All the more reason to celebrate a rare event such as the performance by ASzURe & Artists this week at Jacob's Pillow. In this case, I can without reservation say that this is one of my favorite cutting-edge ensembles, and one I believe is pointing the way toward a future for dance and the performing arts.

Probably the most vivid moment of this year's program was the very first tableau of the very first dance, Over/Come, when the lights went up on ten dancers frozen in space across and around the stage. You really needed nothing more than to lay eyes upon this ensemble of fresh, young, fascinating-looking dancers to fall in love with their originality and distinctiveness -- love at first sight (actually, it was love at first sight LAST summer, but it was love at first sight all over again this summer).

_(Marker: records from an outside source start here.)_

-- ==== Sys2Proof/Certificates/Slice0/Obligations.lean ====
section
/-! DEFINITION. The statements for the provers. Each says in its docstring which rule of spec/ it formalises;
where it rests on a choice of the model, it names the log entry. -/

open Sys2Proof Sys2Proof.Machine Sys2Proof.Safety

/-! ## The machine -/

/-- A step takes the command at the front of the queue and runs it on the state with the queue's rest (the
queue is the model's, log 5). -/
def Obligations.StepRunsTheFrontCommand : Prop :=
  ∀ (c : Instr) (rest : List Instr) (s : State),
    step { s with pending := c :: rest } = exec c { s with pending := rest }

/-- Every command completes: none faults, none is refused. It leaves the queue, and, but for COLD_RESET, the
present time as they are (R183: "Every event is taken at the present time as it then stands"). That a command
whose trigger is absent completes with no effect, and the queue, are the model's (logs 1 and 5). -/
def Obligations.EveryCommandCompletes : Prop :=
  ∀ (c : Instr) (s : State),
    ∃ t, exec c s = .next t ∧ t.pending = s.pending ∧ (c ≠ .coldReset → t.now = s.now)

/-- R183 with logs 2 and 3: on an empty queue the step ends the microsecond. It is the expiries in the model's
order, TRANSACTION_EXPIRY by ascending tag, PIN_EXPIRY by ascending record index and NOTICE_INTERVAL_END, each the
command of its name, and then the rise of the present time by one; no timer whose deadline has been reached is
left. -/
def Obligations.NoTimerOutlivesItsMicrosecond : Prop :=
  ∀ s : State, s.pending = [] → ∃ t, Follows expiries s t ∧ step s = .next { t with now := s.now + 1 } ∧
    (∀ g : Tag, ∀ d ∈ TxnEntry.deadline? t.txns[g], s.now < d) ∧
    (∀ i : Fin 4, ∀ p ∈ t.pins[i], ∀ d ∈ Pin.deadline? p, s.now < d) ∧
    ∀ d ∈ t.noticeInterval, s.now < d

/-- R176 with the reset values of R17, R20, R54, R88, R92, R112, R129, R132, R136, R140, R156, R166 and R171:
a cold reset sets every block to its reset values and sends nothing. The last
clause is the model's own: the record of what has departed stays (logs 6 and 19). The present time after a cold
reset is the model's choice too (log 4) and is not stated. -/
def Obligations.ColdResetSetsEveryBlock : Prop :=
  ∀ s : State, ∃ t, exec .coldReset s = .next t ∧
    (t.nearLink = .down ∧ (∀ r : Requester, t.credits[r] = 0) ∧ t.ingress = [] ∧ t.egress = [] ∧
      t.noticeInterval = none) ∧
    ((∀ i : Fin 8, t.watch[i] =
        { enable := false, base := 0, exponent := 0, kinds := 15, mask := 0, action := .count, hits := 0 }) ∧
      t.captures = [] ∧ t.nextSeq = 0 ∧ ∀ i : Fin 4, t.holds[i] = none) ∧
    (∀ i : Fin 32, t.windows[i] =
      { valid := false, base := 0, exponent := 12, policy := .deny, atomicMode := .atHome, readMask := 0,
        writeMask := 0 }) ∧
    (∀ i : Fin 1024, (∀ w : Fin 4, (readSet t.dir i).ways[w] = .i) ∧
      (readSet t.dir i).lru = [0, 1, 2, 3]) ∧
    ((∀ g : Tag, t.txns[g] = .free) ∧ ∀ i : Fin 4, t.eb[i] = none) ∧
    (t.farLink = .down ∧ t.reqCh = [] ∧ t.ackCh = [] ∧ t.respCh = [] ∧ t.recallCh = []) ∧
    (t.recallQueue = [] ∧ t.recallCount = 0 ∧ ∀ i : Fin 4, t.pins[i] = none) ∧
    t.drain =
      { st := .idle, mode := .keep, cursorSet := 0, cursorWay := 0, waiting := false, writtenBack := 0,
        invalidated := 0, skippedPinned := 0, failed := 0, outstanding := 0, aborted := false,
        pendingReply := none } ∧
    (t.config =
        { defaultPolicy := .deny, farTimeout := 4096, pinTimeout := 64, noticeTarget := 0,
          noticeEnable := 127, managers := 1 } ∧
      t.mode = .isolated ∧ t.notices = []) ∧
    t.wireNear = s.wireNear ∧ t.wireRequest = s.wireRequest ∧ t.wireAck = s.wireAck

/-! ## Laws that every step keeps -/

/-- The reset state meets every law stated below (R176). -/
def Obligations.ResetMeetsTheLaws : Prop :=
  DirectoryForm State.reset ∧ CreditForm State.reset ∧ CaptureForm State.reset ∧ NoticeForm State.reset ∧
    TablesForm State.reset ∧ ModeForm State.reset ∧ PinForm State.reset ∧ DrainForm State.reset ∧
    TimerForm State.reset ∧ Coherent State.reset

/-- R40: "For every set, the LRU order list holds each of the four way numbers exactly once"; with it the
directory keeps its one form (log 20). -/
def Obligations.StepsKeepTheLruOrder : Prop :=
  ∀ s t : State, DirectoryForm s → step s = .next t → DirectoryForm t
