-- ==== Sys2Proof/WellFormed.lean ====
section
/-! DEFINITION. Which commands the outside can send: every packet that arrives on the requester port is at
least 2 bytes long and carries its sender's ID (R178). Every other command is well formed. -/

namespace Sys2Proof

/-- R178: "every packet that arrives is at least 2 bytes long". -/
def Instr.wellFormed : Instr → Bool
  | .packetArrival p => decide (2 ≤ p.length)
  | .read | .write | .lockRead | .unlockWrite | .atomic | .unknownKindRequest => true
  | .responseArrival _ => true
  | .grantSData | .grantXData | .grantX | .wbDone | .ucData | .ucDone | .atomicResult | .fail => true
  | .unknownResponse | .shortResponse => true
  | .transactionExpiry _ => true
  | .recallArrival _ => true
  | .downgrade | .surrender => true
  | .pinExpiry _ => true
  | .drainVisit => true
  | .readEntryWindow | .readEntryWatch | .readEntryConfig => true
  | .writeEntryWindow | .writeEntryWatch | .writeEntryConfig => true
  | .readStatus | .probeLine | .listPins | .drain | .drainAbort | .popCapture => true
  | .releaseHold | .discardHold | .breakPin | .trafficReset | .reattach => true
  | .noticeTake | .noticeIntervalEnd | .egressDeparture | .farPacketDeparture _ => true
  | .nearLinkDown | .nearLinkUp | .farLinkDown | .farLinkUp | .coldReset | .unknownCommand => true

end Sys2Proof
end

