/-- A recall that meets the line in S, X or M behind a walk that ended reduces or takes the copy (R95, R96). -/
theorem Granted.recall_released (h : Granted u l (.copy st x data) u.pins a v) (hst : st = .s ∨ st = .x ∨ st = .m)
    (hr : r.line = x) (hl : u.lookup x = some l) (hp : u.activePinAt l = none) (hw : u.writebackPending x = false)
    (g : Tag) :
    (v.releaseTag g).applyRecall r = ((v.putWay l (afterRecall r.kind x data)).releaseTag g).ackRecall r.id
      (if st = .m then .dirty data else .clean) := by
  subst hr
  have hlv : (v.releaseTag g).lookup r.line = some l := h.lookup hl rfl
  have hwv : (v.releaseTag g).wayAt l = .copy st r.line data := h.wayAt_same
  have hpv : (v.releaseTag g).activePinAt l = none ∧ (v.releaseTag g).writebackPending r.line = false := by
    obtain ⟨d, -, -, rfl⟩ := h
    exact ⟨hp, writebackPending_released hw g⟩
  obtain ⟨hpv, hbv⟩ := hpv
  rw [applyRecall_copy hlv hpv hwv]
  rcases hst with rfl | rfl | rfl
  · rw [recallCopy_stable (by simp), recallAck, hbv]
    rfl
  · exact recallCopy_stable (by simp)
  · exact recallCopy_stable (by simp)

/-- A recall that meets UPGRADE behind a walk that stopped: a DOWNGRADE leaves it, a SURRENDER takes the copy (R98). -/
theorem Granted.recall_stopped (h : Granted u l (.copy .upgrade x data) u.pins a v) (hr : r.line = x)
    (hl : u.lookup x = some l) (hp : u.activePinAt l = none) (hf : u.fetchOf l = some (g, t)) (ws : List Waiter)
    (o : Origin) (q : FarRequest) :
    ∃ d, SetBecomes u.dir d l.set (withWayInFront u l (match r.kind with
        | .downgrade => .copy .upgrade x data
        | .surrender => .fill x)) ∧
      (v.issue g (.upgrade x l false) ws none o q).applyRecall r = { u with
        dir := d, egress := egressAfter u a
        txns := upd u.txns g (issuedNow u (.upgrade x l (r.kind == .surrender)) ws o)
        reqCh := reqChAfter u [q]
        ackCh := ackChAfter u [{ id := r.id, status := match r.kind with
          | .downgrade => .clean
          | .surrender => .upgradePending }]
        recallCount := u.recallCount - 1 } := by
  subst hr
  have hlv : (v.issue g (.upgrade r.line l false) ws none o q).lookup r.line = some l := h.lookup hl rfl
  have hwv : (v.issue g (.upgrade r.line l false) ws none o q).wayAt l = .copy .upgrade r.line data := h.wayAt_same
  have hpv : (v.issue g (.upgrade r.line l false) ws none o q).activePinAt l = none := by
    obtain ⟨d, -, -, rfl⟩ := h
    exact hp
  rw [applyRecall_copy hlv hpv hwv]
  cases hk : r.kind with
  | downgrade =>
    simp only [State.recallCopy, hk]
    obtain ⟨d, -, hs, rfl⟩ := h
    exact ⟨d, hs, rfl⟩
  | surrender =>
    obtain ⟨d, hs, ev⟩ := (h.putWay (.fill r.line)).reissue g (.upgrade r.line l false) ws o q
    refine ⟨d, hs, ?_⟩
    have e : (v.issue g (.upgrade r.line l false) ws none o q).putWay l (.fill r.line) =
      (v.putWay l (.fill r.line)).issue g (.upgrade r.line l false) ws none o q := rfl
    simp only [State.recallCopy, hk]
    rw [e, ev, markCopyLost_eq (fetchOf_upd hf rfl rfl) rfl, upd_upd]
    rfl

/-- A recall that meets the pin that the walk has activated is deferred on its record (R99). -/
theorem Granted.recall_pinned {i : Fin 4} {p : Pin} {deadline : Nat} {ws : List Waiter}
    (h : Granted u l (.copy st x data) (pinsWithout (upd u.pins i (some { p with st := .active l deadline none })) ws)
      a v)
    (hr : r.line = x) (hl : u.lookup x = some l) (hp : u.activePinAt l = none)
    (hi : ∀ w ∈ ws, Waiter.pin? w ≠ some i) (g : Tag) :
    ∃ d, SetBecomes u.dir d l.set (withWayInFront u l (.copy st x data)) ∧
      (v.releaseTag g).applyRecall r = { u with
        dir := d, egress := egressAfter u a, txns := upd u.txns g .free, drain := { u.drain with waiting := false }
        pins := pinsWithout (upd u.pins i (some { p with st := .active l deadline (some r) })) ws } := by
  subst hr
  have hlv : (v.releaseTag g).lookup r.line = some l := h.lookup hl rfl
  obtain ⟨d, -, hs, rfl⟩ := h
  refine ⟨d, hs, ?_⟩
  rw [applyRecall_pinned hlv (by exact activePinAt_activated hp hi (by simp [Pin.activeAt])),
    deferRecall_eq (p := { p with st := .active l deadline none }) ?_ rfl]
  · exact congrArg (fun k => ({ u with
      dir := d, egress := egressAfter u a, txns := upd u.txns g .free, drain := { u.drain with waiting := false }
      pins := k } : State)) (upd_pinsWithout hi ..)
  · exact (pinsWithout_get ..).trans ((if_neg fun ⟨w, hw, e⟩ => hi w hw e).trans (upd_same ..))

end behind

/-- A walk leaves M only where it has applied a write, the grant having installed S or X. -/
theorem writtenState_eq_m {st : CopyState} (h : st = .s ∨ st = .x) (b : Bool) : writtenState b st = .m ↔ b = true := by
  rcases h with rfl | rfl <;> cases b <;> simp [writtenState]

theorem writtenState_stable {st : CopyState} (h : st = .s ∨ st = .x) (b : Bool) :
    writtenState b st = .s ∨ writtenState b st = .x ∨ writtenState b st = .m := by
  cases b
  · exact h.imp_right .inl
  · exact .inr (.inr rfl)

/-- The grants whose walk serves every waiter: GRANT_S_DATA on READs, GRANT_X_DATA on a list without LOCK_READ. -/
theorem exec_servingGrant {s : State} {p : Packet} {rest : List Packet} {code : Byte} {g : Tag} {t : Txn} {line : Addr}
    {loc : Loc} {data : LineData} (h : TakesResponse s p rest code g t) (hl : p.length = 68)
    (hd : data = lineDataOf (respPayload p)) (hf : dirWf s.dir = true)
    (hk : (code = 1 ∧ (t.kind = .fetchS line loc ∨ t.kind = .fetchX line loc) ∧
        ∀ v ∈ t.waiters, v.access.isRead = true) ∨
      (code = 2 ∧ (t.kind = .fetchS line loc ∨ t.kind = .fetchX line loc ∨ t.kind = .upgrade line loc true) ∧
        ∀ v ∈ t.waiters, Waiter.pin? v = none)) :
    ∃ st v, (st = .s ∨ st = .x) ∧ exec (responseStep p) s = .next ((v.releaseTag g).applyHeldRecall t.noted) ∧
      Granted (responseTaken s rest) loc (.copy (writtenState (walked data t.waiters).2.1 st) line
        (walked data t.waiters).1) s.pins (walked data t.waiters).2.2 v := by
  obtain ⟨-, -, hc, -⟩ := id h
  rcases hk with ⟨rfl, hk, hr⟩ | ⟨rfl, hk, hp⟩
  · obtain ⟨v, e, hv⟩ := (granted_install (u := responseTaken s rest) hf loc .s line data).walk_served
      (fun w hw => pin?_of_isRead (hr w hw)) (.inr hr) []
    rw [List.append_nil, walk_nil] at e
    refine ⟨.s, v, .inl rfl, ?_, hv⟩
    rw [(grantSData_of_code hc).1, exec_grantSData h hl hd hk, walkAndFinish_ended e]
  · obtain ⟨v, e, hv⟩ := (granted_install (u := responseTaken s rest) hf loc .x line data).walk_served hp
      (.inl (.inl rfl)) []
    rw [List.append_nil, walk_nil] at e
    refine ⟨.x, v, .inr rfl, ?_, hv⟩
    rw [exec_exclusiveGrant h (.inl ⟨rfl, hl, hd, hk.imp_right (.imp_right fun k => ⟨true, k⟩)⟩), walkAndFinish_ended e]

Over/Come itself was a terrific dance. Choreographed by Aszure Barton to songs by Andy Williams and Giorgio Conte, the crew had something of a West Side Story-era look and feel, yet Barton mined the seemingly sappy, innocent love songs for their creepy underbelly with mini-sketches of manic horror: hints of violence, date rape, and the like. Think David Lynch crossed with Andy Kaufman, if they were choreographers.

Short-Lived: Movement I opened with three dancers clad in black bathing-suit like outfits dancing to some very Central European-sounding music by the Cracow Klezmer Band (a favorite source of Barton's, much to her credit, as they are one of the most fascinating if not best-known of contemporary klezmer ensembles). The black-on-black of the dancers' outfits foregrounded against the black curtains gave the dancers' limbs a disembodied effect. A particular company vocabulary began to emerge during this dance, as gestures from the first dance were picked up and elaborated, specifically an electric twitchiness and its polar opposite, a sudden limp lifelessness, both of which echoed the dance between the music's violin and accordion.

The closing number, Lascilo Perdere: A Journey of Letting Go, was an elaboration of a dance first seen last summer at the Pillow (see last year's review), in which the dance alternates with filmed images, culminating in an oddly beautiful duet between a man and woman biting his tongue.

Barton is not afraid to give her dancers free reign to express themselves within the confines of her overall storytelling -- in itself a nearly revolutionary aspect of her work. Her dancers respond by throwing themselves into her challenging works with athletic fervor, emotional commitment, and a joyous and knowing sensuality that never stoops to sentimentality.

If this is the future of dance, I want to be there.